**Material to process**.
-- ==== Sys2Proof/Certificates/Slice0/Obligations.lean ====
section
/-! DEFINITION. Certificates/Slice0/Obligations.lean: the statements about the model. A command's result stands as its completion: exec answers a
next state under hypotheses on the state and the operands alone. -/

/-! ### What the statements speak of -/

namespace Sys2Proof.Claims

open Machine

/-- R309 to R313, R317: a request that the Vertex takes at once, whose FLAGS are 0, which its master may issue, whose tag is free, and
for which a place among the sixteen long-running commands of the master is left. -/
abbrev Takes (op : Nat) (r : Req) (s : State) : Prop :=
  canTake s.dev r.master.val = true ∧ r.flags = 0#8
    ∧ (attr s.dev DEVICE_OWNER 0 = r.master.val ∨ nonOwnerMay op r.params = true)
    ∧ findJob s.dev ⟨r.master.val, r.tag.toNat⟩ = none ∧ outstanding s.dev r.master.val < 16

/-- R304, R308, R310: the reply of a request with the expected sequence number stands as the stored reply of its master. -/
abbrev Replied (op status : Nat) (r : Req) (result : List Byte) (s t : State) : Prop :=
  (master t.dev r.master.val).stored =
    some (buildRequest op 0 r.master.val r.tag.toNat (attr s.dev DEVICE_CMD_SEQ_NEXT r.master.val) r.params,
      buildReply op status r.master.val r.tag.toNat (attr s.dev DEVICE_CMD_SEQ_NEXT r.master.val) result)

/-- R306, R342: the block once the sequence of a request has advanced, before its own effect. -/
abbrev Advanced (op : Nat) (r : Req) (s : State) : Dev :=
  { advance r.master.val (attr s.dev DEVICE_CMD_SEQ_NEXT r.master.val)
      (buildRequest op 0 r.master.val r.tag.toNat (attr s.dev DEVICE_CMD_SEQ_NEXT r.master.val) r.params) s.dev with
    nextOrder := s.dev.nextOrder + 1 }

/-- The attributes that replies, events and their queues count in (R306, R338, R349, R367). -/
abbrev counting (b : Attr) : Prop :=
  b.code = DEVICE_CMD_SEQ_NEXT.code ∨ b.code = DEVICE_CMD_EXECUTED.code ∨ b.code = DEVICE_EVENT_SEQ_NEXT.code ∨ b.code = EVENTQ_QUEUED.code
    ∨ b.code = EVENTQ_LOST.code

/-- Every attribute is as before but those listed, by code and instance, and those that count replies and events. -/
def KeepsAttrs (changed : List (Nat × Nat)) (s t : State) : Prop :=
  ∀ (b : Attr) (j : Nat), b.code < 2 ^ 24 → ¬counting b → (b.code, j) ∉ changed → attr t.dev b j = attr s.dev b j

/-- Only attributes, masters, limits and the order count of commands differ: every port, prism, group, lane, flow, domain, block, record
and outstanding command is as before, and so is all of memory. -/
def KeepsUnits (s t : State) : Prop :=
  ∃ as xs ts n, t = { s with dev := { s.dev with attrs := as, masters := xs, timers := ts, nextOrder := n } }

/-- The attributes of a port that follow its loading tables and its rate cap (R59, R67). -/
abbrev rateAttrs (p : Nat) : List (Nat × Nat) :=
  [(PORT_BITS_TX.code, p), (PORT_BITS_RX.code, p), (PORT_NET_RATE_TX.code, p), (PORT_NET_RATE_RX.code, p), (PORT_OVER_CAP.code, p)]

/-- Only the state of one master differs. -/
def OnlyMaster (m : Nat) (s t : State) : Prop := t = { s with dev := setMaster m (master t.dev m) s.dev }

/-- A master's port once a bus transfer addressed to it has begun with an acknowledged header (R325, R333). -/
abbrev heard (x : Master) : Master := { x with ibi := none, ibiLast := x.ibi.getD x.ibiLast, waitStart := false, busAck := true, busOut := [] }

/-- A master's port after a common command code that returned no byte (R327). -/
abbrev told (x : Master) : Master := { x with waitStart := false, busAck := true, busOut := [] }

/-- The commands that can store to the addressed memory, or make the Vertex take waiting packets, which can. -/
def mayStore : Instr → Bool
  | .fwStage _ _ | .reqStart _ _ _ | .reqCont _ _ _ | .replyDone _ | .replyHoldExpiry _ | .commandRowReceived _ _ | .rowReceived _ _ _
  | .vertexReloadDone | .coreTrialEnd _ _ | .supplyRestored _ | .railReset _ _ | .resetNLow | .resetRelease _ _ | .logRecordWrite
  | .faultLogEraseEnd | .calStoreEnd _ | .checkScanEnd _ _ _ _ _ _ | .lcEraseEnd | .fwVerifyEnd _ => true
  | _ => false

/-- The time limit that an expiry row waits for. -/
def limitOf : Instr → Option (Nat × Nat)
  | .leaseExpiry => some (tkLease, 0)
  | .handoverWindowExpiry => some (tkHandover, 0)
  | .eventSignalRepeat m => some (tkSignal, m)
  | .fenceTimeout m tag => some (tkFence, 256 * m.val + tag.toNat)
  | .mbxRequestTimeout port => some (tkRequest, port)
  | .listenDwellEnd p => some (tkDwell, p)
  | .negotiateTimeout p => some (tkNegotiate, p)
  | .noPartnerTimer p => some (tkNoPartner, p)
  | .trainPhaseTimeout p _ => some (tkPhase, p)
  | .swapTimeLimit p => some (tkSwap, p)
  | .snapshotArmTimeout r => some (tkSnapArm, r)
  | .cableScanListenEnd p _ => some (tkScanListen, p)
  | .nextSurveyVisitEnd p _ _ => some (tkSurvey, p)
  | .nextCoeffHoldExpiry p => some (tkCoeffHold, p)
  | .quickRetrainTimeout pair => some (tkQuickRetrain, pair)
  | .sparePatternClean l => some (tkSpareClean, l)
  | .laneTrainPhaseTimeout pair _ _ => some (tkLanePhase, pair)
  | .patternRunEnd l _ => some (tkPattern, l)
  | .l2EntryTimeout pair => some (tkL2, pair)
  | .startPairRetry pair => some (tkStartPair, pair)
  | .sourceStallRecheck p => some (tkSourceStall, p)
  | .failoverReturn f => some (tkFailover, f)
  | .flowDrainTimeout f => some (tkDrain, f)
  | .chordFlowMove p => some (tkChordMove, p)
  | .powerPrepareTimeout => some (tkPrepare, 0)
  | .wakeSetTimer n => some (tkWakeTimer, n)
  | .wakeOutPulseEnd => some (tkWakeOut, 0)
  | .drainWaitTimeout p => some (tkDrainWait, p)
  | .quietEntryTimeout p => some (tkQuietEntry, p)
  | .wakeUnanswered p => some (tkWakeUnanswered, p)
  | .svcGrantLapse p => some (tkGrantLapse, p)
  | .svcFragmentResend p n => some (tkResend, 8 * p.val + n.val)
  | .svcPartialDiscard p n => some (tkPartial, 8 * p.val + n.val)
  | .svcBlankingEnd p => some (tkBlank, p)
  | .wakeSequenceNext p => some (tkWakeNext, p)
  | .segmentPollRetry p n => some (tkPollRetry, 8 * p.val + n.val)
  | .timepulseInLost => some (tkPulseIn, 0)
  | .atPulseTimeout m tag => some (tkAtPulse, 256 * m.val + tag.toNat)
  | .timepulseOutWidthEnd => some (tkPulseWidth, 0)
  | .patchStartTimeout => some (tkPatchStart, 0)
  | _ => none

/-- R304, R309: a packet refused before the sequence advances: its reply, which carries the number that the next packet must have, is placed
where the transport is up; the sequence, the stored request and reply, every unit and all of memory stay. -/
def TurnedAway (m status : Nat) (raw : List Byte) (s t : State) : Prop :=
  (master t.dev m).stored = (master s.dev m).stored ∧ attr t.dev DEVICE_CMD_SEQ_NEXT m = attr s.dev DEVICE_CMD_SEQ_NEXT m
    ∧ (transportUp s.dev m = true → (master t.dev m).replies.map (·.bytes)
        = (master s.dev m).replies.map (·.bytes) ++ [buildReply (byteAt raw 0) status m (byteAt raw 3) (attr s.dev DEVICE_CMD_SEQ_NEXT m) []])
    ∧ KeepsUnits s t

**Exercise instructions**.
Only an exact copy of the lines from the beginning of the listing through the line with "open Machine", both included, belongs in the answer.

**Reply to the task**.
-- ==== Sys2Proof/Certificates/Slice0/Obligations.lean ====
section
/-! DEFINITION. Certificates/Slice0/Obligations.lean: the statements about the model. A command's result stands as its completion: exec answers a
next state under hypotheses on the state and the operands alone. -/

/-! ### What the statements speak of -/

namespace Sys2Proof.Claims

open Machine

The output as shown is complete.